- Pitcher
- Born: March 12, 1999 (age 26) Oceanside, California, U.S.
- Bats: RightThrows: Right

= Braden Olthoff =

American baseball player (born 1999)

Braden Richard Olthoff (born March 12, 1999) is an American former professional baseball pitcher.

==Career==
Olthoff attended El Camino High School in Oceanside, California and played college baseball at Palomar College and Tulane University. During his first year at Tulane in 2020, he started four games and went 4-0 with a 0.32 ERA over 28 innings before the season was cancelled due to the COVID-19 pandemic. He returned to the starting rotation in 2021. He finished the season 6–3 with a 3.78 ERA, 91 strikeouts, and 11 walks. He was selected by the Los Angeles Angels in the ninth round of the 2021 Major League Baseball draft.

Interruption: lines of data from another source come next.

/-! ### Every instruction is of one of the shapes -/

/-- A property of every row of each shape is one of every instruction. -/
theorem Instr.byShape {P : Instr → Prop} (hno : P .no) (hea : ∀ op rd ea, P (Instr.ofEa op rd ea))
    (hst : ∀ rd m, P (Instr.ofSt rd m)) (hjd : ∀ k dsp, P (Instr.ofJumpDrct k dsp))
    (hji : ∀ k rx dsp, P (Instr.ofJumpIndex k rx dsp)) (hcall : ∀ m i, callRow m = some i → P i)
    (hin : ∀ rd m i, inRow rd m = some i → P i) (hout : ∀ rd m i, outRow rd m = some i → P i)
    (hpush : ∀ rd, P (.push rd)) (hpop : ∀ rd, P (.pop rd)) (hret : P .ret) (hreti : P .reti) (hsvc : P .svc)
    (hhalt : P .halt) (i : Instr) : P i := by
  cases i with
  | no => exact hno
  | ldDrct rd dsp => exact hea .ld rd (.mem (.drct dsp))
  | ldIndex rd rx dsp => exact hea .ld rd (.mem (.index dsp rx))
  | ldImm rd imm => exact hea .ld rd (.imm imm)
  | ldFpRlt rd dsp4 => exact hea .ld rd (.mem (.fpRlt dsp4))
  | ldReg rd rs => exact hea .ld rd (.reg rs)
  | ldImm4 rd imm4 => exact hea .ld rd (.imm4 imm4)
  | ldIndr rd rx => exact hea .ld rd (.mem (.indr rx))
  | ldBIndr rd rx => exact hea .ld rd (.mem (.bIndr rx))
  | stDrct rd dsp => exact hst rd (.drct dsp)
  | stIndex rd rx dsp => exact hst rd (.index dsp rx)
  | stFpRlt rd dsp4 => exact hst rd (.fpRlt dsp4)
  | stIndr rd rx => exact hst rd (.indr rx)
  | stBIndr rd rx => exact hst rd (.bIndr rx)
  | addDrct rd dsp => exact hea .add rd (.mem (.drct dsp))
  | addIndex rd rx dsp => exact hea .add rd (.mem (.index dsp rx))
  | addImm rd imm => exact hea .add rd (.imm imm)
  | addFpRlt rd dsp4 => exact hea .add rd (.mem (.fpRlt dsp4))
  | addReg rd rs => exact hea .add rd (.reg rs)
  | addImm4 rd imm4 => exact hea .add rd (.imm4 imm4)
  | addIndr rd rx => exact hea .add rd (.mem (.indr rx))
  | addBIndr rd rx => exact hea .add rd (.mem (.bIndr rx))
  | subDrct rd dsp => exact hea .sub rd (.mem (.drct dsp))
  | subIndex rd rx dsp => exact hea .sub rd (.mem (.index dsp rx))
  | subImm rd imm => exact hea .sub rd (.imm imm)
  | subFpRlt rd dsp4 => exact hea .sub rd (.mem (.fpRlt dsp4))
  | subReg rd rs => exact hea .sub rd (.reg rs)
  | subImm4 rd imm4 => exact hea .sub rd (.imm4 imm4)
  | subIndr rd rx => exact hea .sub rd (.mem (.indr rx))
  | subBIndr rd rx => exact hea .sub rd (.mem (.bIndr rx))
  | cmpDrct rd dsp => exact hea .cmp rd (.mem (.drct dsp))
  | cmpIndex rd rx dsp => exact hea .cmp rd (.mem (.index dsp rx))
  | cmpImm rd imm => exact hea .cmp rd (.imm imm)
  | cmpFpRlt rd dsp4 => exact hea .cmp rd (.mem (.fpRlt dsp4))
  | cmpReg rd rs => exact hea .cmp rd (.reg rs)
  | cmpImm4 rd imm4 => exact hea .cmp rd (.imm4 imm4)
  | cmpIndr rd rx => exact hea .cmp rd (.mem (.indr rx))
  | cmpBIndr rd rx => exact hea .cmp rd (.mem (.bIndr rx))
  | andDrct rd dsp => exact hea .and rd (.mem (.drct dsp))
  | andIndex rd rx dsp => exact hea .and rd (.mem (.index dsp rx))
  | andImm rd imm => exact hea .and rd (.imm imm)
  | andFpRlt rd dsp4 => exact hea .and rd (.mem (.fpRlt dsp4))
  | andReg rd rs => exact hea .and rd (.reg rs)
  | andImm4 rd imm4 => exact hea .and rd (.imm4 imm4)
  | andIndr rd rx => exact hea .and rd (.mem (.indr rx))
  | andBIndr rd rx => exact hea .and rd (.mem (.bIndr rx))
  | orDrct rd dsp => exact hea .or rd (.mem (.drct dsp))
  | orIndex rd rx dsp => exact hea .or rd (.mem (.index dsp rx))
  | orImm rd imm => exact hea .or rd (.imm imm)
  | orFpRlt rd dsp4 => exact hea .or rd (.mem (.fpRlt dsp4))
  | orReg rd rs => exact hea .or rd (.reg rs)
  | orImm4 rd imm4 => exact hea .or rd (.imm4 imm4)
  | orIndr rd rx => exact hea .or rd (.mem (.indr rx))
  | orBIndr rd rx => exact hea .or rd (.mem (.bIndr rx))
  | xorDrct rd dsp => exact hea .xor rd (.mem (.drct dsp))
  | xorIndex rd rx dsp => exact hea .xor rd (.mem (.index dsp rx))
  | xorImm rd imm => exact hea .xor rd (.imm imm)
  | xorFpRlt rd dsp4 => exact hea .xor rd (.mem (.fpRlt dsp4))
  | xorReg rd rs => exact hea .xor rd (.reg rs)
  | xorImm4 rd imm4 => exact hea .xor rd (.imm4 imm4)
  | xorIndr rd rx => exact hea .xor rd (.mem (.indr rx))
  | xorBIndr rd rx => exact hea .xor rd (.mem (.bIndr rx))
  | addsDrct rd dsp => exact hea .adds rd (.mem (.drct dsp))
  | addsIndex rd rx dsp => exact hea .adds rd (.mem (.index dsp rx))
  | addsImm rd imm => exact hea .adds rd (.imm imm)
  | addsFpRlt rd dsp4 => exact hea .adds rd (.mem (.fpRlt dsp4))
  | addsReg rd rs => exact hea .adds rd (.reg rs)
  | addsImm4 rd imm4 => exact hea .adds rd (.imm4 imm4)
  | addsIndr rd rx => exact hea .adds rd (.mem (.indr rx))
  | addsBIndr rd rx => exact hea .adds rd (.mem (.bIndr rx))
  | mulDrct rd dsp => exact hea .mul rd (.mem (.drct dsp))
  | mulIndex rd rx dsp => exact hea .mul rd (.mem (.index dsp rx))
  | mulImm rd imm => exact hea .mul rd (.imm imm)
  | mulFpRlt rd dsp4 => exact hea .mul rd (.mem (.fpRlt dsp4))
  | mulReg rd rs => exact hea .mul rd (.reg rs)
  | mulImm4 rd imm4 => exact hea .mul rd (.imm4 imm4)
  | mulIndr rd rx => exact hea .mul rd (.mem (.indr rx))
  | mulBIndr rd rx => exact hea .mul rd (.mem (.bIndr rx))
  | divDrct rd dsp => exact hea .div rd (.mem (.drct dsp))
  | divIndex rd rx dsp => exact hea .div rd (.mem (.index dsp rx))
  | divImm rd imm => exact hea .div rd (.imm imm)
  | divFpRlt rd dsp4 => exact hea .div rd (.mem (.fpRlt dsp4))
  | divReg rd rs => exact hea .div rd (.reg rs)
  | divImm4 rd imm4 => exact hea .div rd (.imm4 imm4)
  | divIndr rd rx => exact hea .div rd (.mem (.indr rx))
  | divBIndr rd rx => exact hea .div rd (.mem (.bIndr rx))
  | modDrct rd dsp => exact hea .mod rd (.mem (.drct dsp))
  | modIndex rd rx dsp => exact hea .mod rd (.mem (.index dsp rx))
  | modImm rd imm => exact hea .mod rd (.imm imm)
  | modFpRlt rd dsp4 => exact hea .mod rd (.mem (.fpRlt dsp4))
  | modReg rd rs => exact hea .mod rd (.reg rs)
  | modImm4 rd imm4 => exact hea .mod rd (.imm4 imm4)
  | modIndr rd rx => exact hea .mod rd (.mem (.indr rx))
  | modBIndr rd rx => exact hea .mod rd (.mem (.bIndr rx))
  | shlaDrct rd dsp => exact hea .shla rd (.mem (.drct dsp))
  | shlaIndex rd rx dsp => exact hea .shla rd (.mem (.index dsp rx))
  | shlaImm rd imm => exact hea .shla rd (.imm imm)
  | shlaFpRlt rd dsp4 => exact hea .shla rd (.mem (.fpRlt dsp4))
  | shlaReg rd rs => exact hea .shla rd (.reg rs)
  | shlaImm4 rd imm4 => exact hea .shla rd (.imm4 imm4)
  | shlaIndr rd rx => exact hea .shla rd (.mem (.indr rx))
  | shlaBIndr rd rx => exact hea .shla rd (.mem (.bIndr rx))
  | shllDrct rd dsp => exact hea .shll rd (.mem (.drct dsp))
  | shllIndex rd rx dsp => exact hea .shll rd (.mem (.index dsp rx))
  | shllImm rd imm => exact hea .shll rd (.imm imm)
  | shllFpRlt rd dsp4 => exact hea .shll rd (.mem (.fpRlt dsp4))
  | shllReg rd rs => exact hea .shll rd (.reg rs)
  | shllImm4 rd imm4 => exact hea .shll rd (.imm4 imm4)
  | shllIndr rd rx => exact hea .shll rd (.mem (.indr rx))
  | shllBIndr rd rx => exact hea .shll rd (.mem (.bIndr rx))
  | shraDrct rd dsp => exact hea .shra rd (.mem (.drct dsp))
  | shraIndex rd rx dsp => exact hea .shra rd (.mem (.index dsp rx))
  | shraImm rd imm => exact hea .shra rd (.imm imm)
  | shraFpRlt rd dsp4 => exact hea .shra rd (.mem (.fpRlt dsp4))
  | shraReg rd rs => exact hea .shra rd (.reg rs)
  | shraImm4 rd imm4 => exact hea .shra rd (.imm4 imm4)
  | shraIndr rd rx => exact hea .shra rd (.mem (.indr rx))
  | shraBIndr rd rx => exact hea .shra rd (.mem (.bIndr rx))
  | shrlDrct rd dsp => exact hea .shrl rd (.mem (.drct dsp))
  | shrlIndex rd rx dsp => exact hea .shrl rd (.mem (.index dsp rx))
  | shrlImm rd imm => exact hea .shrl rd (.imm imm)
  | shrlFpRlt rd dsp4 => exact hea .shrl rd (.mem (.fpRlt dsp4))
  | shrlReg rd rs => exact hea .shrl rd (.reg rs)
  | shrlImm4 rd imm4 => exact hea .shrl rd (.imm4 imm4)
  | shrlIndr rd rx => exact hea .shrl rd (.mem (.indr rx))
  | shrlBIndr rd rx => exact hea .shrl rd (.mem (.bIndr rx))
  | jzDrct dsp => exact hjd .z dsp
  | jzIndex rx dsp => exact hji .z rx dsp
  | jcDrct dsp => exact hjd .c dsp
  | jcIndex rx dsp => exact hji .c rx dsp
  | jmDrct dsp => exact hjd .m dsp
  | jmIndex rx dsp => exact hji .m rx dsp
  | joDrct dsp => exact hjd .o dsp
  | joIndex rx dsp => exact hji .o rx dsp
  | jgtDrct dsp => exact hjd .gt dsp
  | jgtIndex rx dsp => exact hji .gt rx dsp
  | jgeDrct dsp => exact hjd .ge dsp
  | jgeIndex rx dsp => exact hji .ge rx dsp
  | jleDrct dsp => exact hjd .le dsp
  | jleIndex rx dsp => exact hji .le rx dsp
  | jltDrct dsp => exact hjd .lt dsp
  | jltIndex rx dsp => exact hji .lt rx dsp
  | jnzDrct dsp => exact hjd .nz dsp
  | jnzIndex rx dsp => exact hji .nz rx dsp
  | jncDrct dsp => exact hjd .nc dsp
  | jncIndex rx dsp => exact hji .nc rx dsp
  | jnmDrct dsp => exact hjd .nm dsp
  | jnmIndex rx dsp => exact hji .nm rx dsp
  | jnoDrct dsp => exact hjd .no dsp
  | jnoIndex rx dsp => exact hji .no rx dsp
  | jhiDrct dsp => exact hjd .hi dsp
  | jhiIndex rx dsp => exact hji .hi rx dsp
  | jlsDrct dsp => exact hjd .ls dsp
  | jlsIndex rx dsp => exact hji .ls rx dsp
  | jmpDrct dsp => exact hjd .always dsp
  | jmpIndex rx dsp => exact hji .always rx dsp
  | callDrct dsp => exact hcall (.drct dsp) _ rfl
  | callIndex rx dsp => exact hcall (.index dsp rx) _ rfl
  | inDrct rd dsp => exact hin rd (.drct dsp) _ rfl
  | inIndr rd rx => exact hin rd (.indr rx) _ rfl
  | inBIndr rd rx => exact hin rd (.bIndr rx) _ rfl
  | outDrct rd dsp => exact hout rd (.drct dsp) _ rfl
  | outIndr rd rx => exact hout rd (.indr rx) _ rfl
  | outBIndr rd rx => exact hout rd (.bIndr rx) _ rfl
  | push rd => exact hpush rd
  | pop rd => exact hpop rd
  | ret => exact hret
  | reti => exact hreti
  | svc => exact hsvc
  | halt => exact hhalt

Olthoff signed with the Angels, and split his first professional season between the Arizona Complex League Angels and Inland Empire 66ers. Over five starts, he went 0-2 with a 5.94 ERA and 26 strikeouts over 16 2/3 innings pitched. He opened the 2022 season with the Tri-City Dust Devils and was promoted to the Rocket City Trash Pandas in late May. Over 23 games (17 starts) between the two teams, he posted a 5-9 record with a 4.15 ERA and 73 strikeouts over 108 1/3 innings.

Olthoff was placed on the 60-day injured list on April 18, 2023 due to a tear in his shoulder capsule. He did not pitch in 2023 before announcing his retirement on August 21.